__Aim of the exercise__.
Repeat all the data word for word.

__Input data__.
/-- The state of a die (Tables 11.4, 18.1, 19.3, 21.8). -/
structure Die where
  ptroot : Word
  ptkey : Word
  /-- the cache of L3 to L1 table entries, newest first, with their addresses (R350) -/
  walks : List (Nat × TlbEntry)
  tinvDone : BitVec 32
  /-- invalidations whose completion is outstanding: first address, size in bits, dies named (R351) -/
  tinvs : List (Nat × Nat × BitVec 4)
  frbase : Word
  frtail : Nat
  frhead : Nat
  frovf : Bool
  frovcount : BitVec 32
  heldPosts : List FaultEntry
  repairs : List Repair
  /-- entries posted with RESUMEH 0 because the repair grant store was full: the packets for them come from firmware (R377) -/
  handless : List Repair
  vc : Clock
  /-- the count last announced on every bridge (R285) -/
  announced : BitVec 48
  /-- the causal buffer of each incoming bridge: messages that cannot be delivered yet, oldest first (Table 11.4) -/
  causal : Vector (List BridgeMsg) 4
  /-- the shared cache's die copies, and its home lines with their keys (R274) -/
  copies : AList (KeyId × Block)
  homeLines : AList KeyId
  /-- waiters the full wake table could not take, with their time (R257) -/
  timed : AList Nat
  migbuf : List MigRec
  flows : AList Flow
  hbmStacks : Vector StackState 3
  scCorr : BitVec 32
  scUnc : BitVec 32
  creelCorr : BitVec 32
  creelUnc : BitVec 32
  brCrc : Vector (BitVec 32) 4
  brSpared : Vector (BitVec 32) 4
  abortsWatch : BitVec 32
  abortsOther : BitVec 32
  walksReason5 : BitVec 32
  throt : Bool
  temp : Nat
  deriving DecidableEq, Repr

/-- A coherence message (Table 18.10). -/
structure CohMsg where
  dst : BitVec 31
  type : BitVec 4
  reply : Bool
  src : BitVec 31
  orig : BitVec 31
  slot : BitVec 7
  key : KeyId
  pa : Nat
  data : Option Block
  /-- its block is poisoned, or sealed under another key than KEYID -/
  bad : Bool
  grant : BitVec 2
  kind : BitVec 2
  prio : Bool
  moved : Bool
  opnd : Word
  /-- the clock of the sender's die (R285) -/
  stamp : Clock
  /-- when it reached the heddle that holds it: messages of a block go in this order (R237) -/
  arrived : Nat := 0
  deriving DecidableEq, Repr

/-- A request that the home of a standard draft serves while it asks other shuttles (Table 18.8), and the shuttles it has asked. -/
structure StdReq where
  msg : CohMsg
  asked : List Nat
  deriving DecidableEq, Repr

/-- A recorded forward (R395). -/
structure FwdRecord where
  node : BitVec 31
  orig : BitVec 31
  slot : BitVec 7
  /-- the reserved slot on which the answer returns -/
  hslot : BitVec 7
  /-- a write-back has already answered it: the node's own answer is discarded -/
  answered : Bool
  /-- what was sent, its NACKs, and, while it waits to be sent again, its number and time (R362, R364) -/
  msg : CohMsg
  nacks : Nat
  again : Option (Nat × Nat)
  deriving DecidableEq, Repr

/-- A heddle (R237, R362, R363, R367, R395). -/
structure Heddle where
  threads : Vector (Option Nat) 8
  slots : List Nat
  waiting : List CohMsg
  prio : List CohMsg
  fwds : AList FwdRecord
  /-- answers still to come that are discarded (R395): node, and 128 times the block plus the slot -/
  discards : List (BitVec 31 × Nat)
  /-- contributors of commutative blocks in registration order (R367) -/
  contributors : AList (List Nat)
  /-- the blocks whose directory entries its directory-entry cache holds, newest first (R1) -/
  dirs : List Nat
  /-- the request that a block of a standard draft serves (Table 18.8) -/
  std : AList StdReq
  /-- the shuttles whose read misses have registered their looms under the producer-push draft (Table 18.8) -/
  pushes : AList (List Nat)
  deriving DecidableEq, Repr

/-- Metadata of a 128-byte HBM block: the key its copy is sealed under (none: reset pattern), poison, colour, access
state, directory entry (R238, R275, R369), and whether a write-once block has been written back (Table 18.8). -/
structure BlockMeta where
  sealedUnder : Option KeyId
  poison : Bool
  colour : BitVec 4
  access : BitVec 2
  dir : Word
  written : Bool
  deriving DecidableEq, Repr

/-- An entry of a grant table (R384). -/
structure Grant where
  handle : Word
  send : Bool
  deriving DecidableEq, Repr

/-- A spill queue entry (Table 10.10). -/
structure SpillEntry where
  msg : ChanMsg
  core : Nat
  port : BitVec 4
  done : Bool
  deriving DecidableEq, Repr

/-- A run-queue entry (R340). -/
structure RunEntry where
  tid : Nat
  die : BitVec 2
  prio : Nat
  since : Nat
  deriving DecidableEq, Repr

/-- A domain control block (Table 10.1) with the queues and pools it names. -/
structure Domain where
  /-- where the block stands; 0 while firmware has given it no place (log entry 17) -/
  addr : VAddr
  /-- PARENT: the address of the parent's block, 0 at the root -/
  parent : VAddr
  ovr : BitVec 16
  prio : BitVec 3
  state : BitVec 2
  depth : BitVec 3
  maxshut : BitVec 13
  diemask : BitVec 4
  maxh : BitVec 5
  maxw : BitVec 6
  memq : BitVec 40
  keyq : BitVec 16
  slice : BitVec 32
  supv : BitVec 16
  fdom : DomId
  ownkey : KeyId
  /-- GRANT: where the endpoint grant table stands -/
  grant : VAddr
  grants : AList Grant
  spillq : VAddr
  spsize : BitVec 5
  sptail : BitVec 24
  sphead : BitVec 24
  spdrop : Word
  evtep : Word
  /-- RUNQ0 to RUNQ3: where the run-queue headers stand (R340) -/
  runqAt : Vector VAddr 4
  bobpool : VAddr
  bobcnt : BitVec 32
  ctxpool : VAddr
  ctxcnt : BitVec 32
  creel : Vector (BitVec 11 × BitVec 10) 4
  bobimg : VAddr
  spill : List SpillEntry
  runq : List RunEntry
  /-- bobbins made runnable whose list was full (R340) -/
  unqueued : List RunEntry
  rot : Vector Nat 4
  deriving DecidableEq, Repr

__Worked solution__.
/-- The state of a die (Tables 11.4, 18.1, 19.3, 21.8). -/
structure Die where
  ptroot : Word
  ptkey : Word
  /-- the cache of L3 to L1 table entries, newest first, with their addresses (R350) -/
  walks : List (Nat × TlbEntry)
  tinvDone : BitVec 32
  /-- invalidations whose completion is outstanding: first address, size in bits, dies named (R351) -/
  tinvs : List (Nat × Nat × BitVec 4)
  frbase : Word
  frtail : Nat
  frhead : Nat
  frovf : Bool
  frovcount : BitVec 32
  heldPosts : List FaultEntry
  repairs : List Repair
  /-- entries posted with RESUMEH 0 because the repair grant store was full: the packets for them come from firmware (R377) -/
  handless : List Repair
  vc : Clock
  /-- the count last announced on every bridge (R285) -/
  announced : BitVec 48
  /-- the causal buffer of each incoming bridge: messages that cannot be delivered yet, oldest first (Table 11.4) -/
  causal : Vector (List BridgeMsg) 4
  /-- the shared cache's die copies, and its home lines with their keys (R274) -/
  copies : AList (KeyId × Block)
  homeLines : AList KeyId
  /-- waiters the full wake table could not take, with their time (R257) -/
  timed : AList Nat
  migbuf : List MigRec
  flows : AList Flow
  hbmStacks : Vector StackState 3
  scCorr : BitVec 32
  scUnc : BitVec 32
  creelCorr : BitVec 32
  creelUnc : BitVec 32
  brCrc : Vector (BitVec 32) 4
  brSpared : Vector (BitVec 32) 4
  abortsWatch : BitVec 32
  abortsOther : BitVec 32
  walksReason5 : BitVec 32
  throt : Bool
  temp : Nat
  deriving DecidableEq, Repr

/-- A coherence message (Table 18.10). -/
structure CohMsg where
  dst : BitVec 31
  type : BitVec 4
  reply : Bool
  src : BitVec 31
  orig : BitVec 31
  slot : BitVec 7
  key : KeyId
  pa : Nat
  data : Option Block
  /-- its block is poisoned, or sealed under another key than KEYID -/
  bad : Bool
  grant : BitVec 2
  kind : BitVec 2
  prio : Bool
  moved : Bool
  opnd : Word
  /-- the clock of the sender's die (R285) -/
  stamp : Clock
  /-- when it reached the heddle that holds it: messages of a block go in this order (R237) -/
  arrived : Nat := 0
  deriving DecidableEq, Repr

/-- A request that the home of a standard draft serves while it asks other shuttles (Table 18.8), and the shuttles it has asked. -/
structure StdReq where
  msg : CohMsg
  asked : List Nat
  deriving DecidableEq, Repr

/-- A recorded forward (R395). -/
structure FwdRecord where
  node : BitVec 31
  orig : BitVec 31
  slot : BitVec 7
  /-- the reserved slot on which the answer returns -/
  hslot : BitVec 7
  /-- a write-back has already answered it: the node's own answer is discarded -/
  answered : Bool
  /-- what was sent, its NACKs, and, while it waits to be sent again, its number and time (R362, R364) -/
  msg : CohMsg
  nacks : Nat
  again : Option (Nat × Nat)
  deriving DecidableEq, Repr

/-- A heddle (R237, R362, R363, R367, R395). -/
structure Heddle where
  threads : Vector (Option Nat) 8
  slots : List Nat
  waiting : List CohMsg
  prio : List CohMsg
  fwds : AList FwdRecord
  /-- answers still to come that are discarded (R395): node, and 128 times the block plus the slot -/
  discards : List (BitVec 31 × Nat)
  /-- contributors of commutative blocks in registration order (R367) -/
  contributors : AList (List Nat)
  /-- the blocks whose directory entries its directory-entry cache holds, newest first (R1) -/
  dirs : List Nat
  /-- the request that a block of a standard draft serves (Table 18.8) -/
  std : AList StdReq
  /-- the shuttles whose read misses have registered their looms under the producer-push draft (Table 18.8) -/
  pushes : AList (List Nat)
  deriving DecidableEq, Repr

/-- Metadata of a 128-byte HBM block: the key its copy is sealed under (none: reset pattern), poison, colour, access
state, directory entry (R238, R275, R369), and whether a write-once block has been written back (Table 18.8). -/
structure BlockMeta where
  sealedUnder : Option KeyId
  poison : Bool
  colour : BitVec 4
  access : BitVec 2
  dir : Word
  written : Bool
  deriving DecidableEq, Repr

/-- An entry of a grant table (R384). -/
structure Grant where
  handle : Word
  send : Bool
  deriving DecidableEq, Repr

/-- A spill queue entry (Table 10.10). -/
structure SpillEntry where
  msg : ChanMsg
  core : Nat
  port : BitVec 4
  done : Bool
  deriving DecidableEq, Repr

/-- A run-queue entry (R340). -/
structure RunEntry where
  tid : Nat
  die : BitVec 2
  prio : Nat
  since : Nat
  deriving DecidableEq, Repr

/-- A domain control block (Table 10.1) with the queues and pools it names. -/
structure Domain where
  /-- where the block stands; 0 while firmware has given it no place (log entry 17) -/
  addr : VAddr
  /-- PARENT: the address of the parent's block, 0 at the root -/
  parent : VAddr
  ovr : BitVec 16
  prio : BitVec 3
  state : BitVec 2
  depth : BitVec 3
  maxshut : BitVec 13
  diemask : BitVec 4
  maxh : BitVec 5
  maxw : BitVec 6
  memq : BitVec 40
  keyq : BitVec 16
  slice : BitVec 32
  supv : BitVec 16
  fdom : DomId
  ownkey : KeyId
  /-- GRANT: where the endpoint grant table stands -/
  grant : VAddr
  grants : AList Grant
  spillq : VAddr
  spsize : BitVec 5
  sptail : BitVec 24
  sphead : BitVec 24
  spdrop : Word
  evtep : Word
  /-- RUNQ0 to RUNQ3: where the run-queue headers stand (R340) -/
  runqAt : Vector VAddr 4
  bobpool : VAddr
  bobcnt : BitVec 32
  ctxpool : VAddr
  ctxcnt : BitVec 32
  creel : Vector (BitVec 11 × BitVec 10) 4
  bobimg : VAddr
  spill : List SpillEntry
  runq : List RunEntry
  /-- bobbins made runnable whose list was full (R340) -/
  unqueued : List RunEntry
  rot : Vector Nat 4
  deriving DecidableEq, Repr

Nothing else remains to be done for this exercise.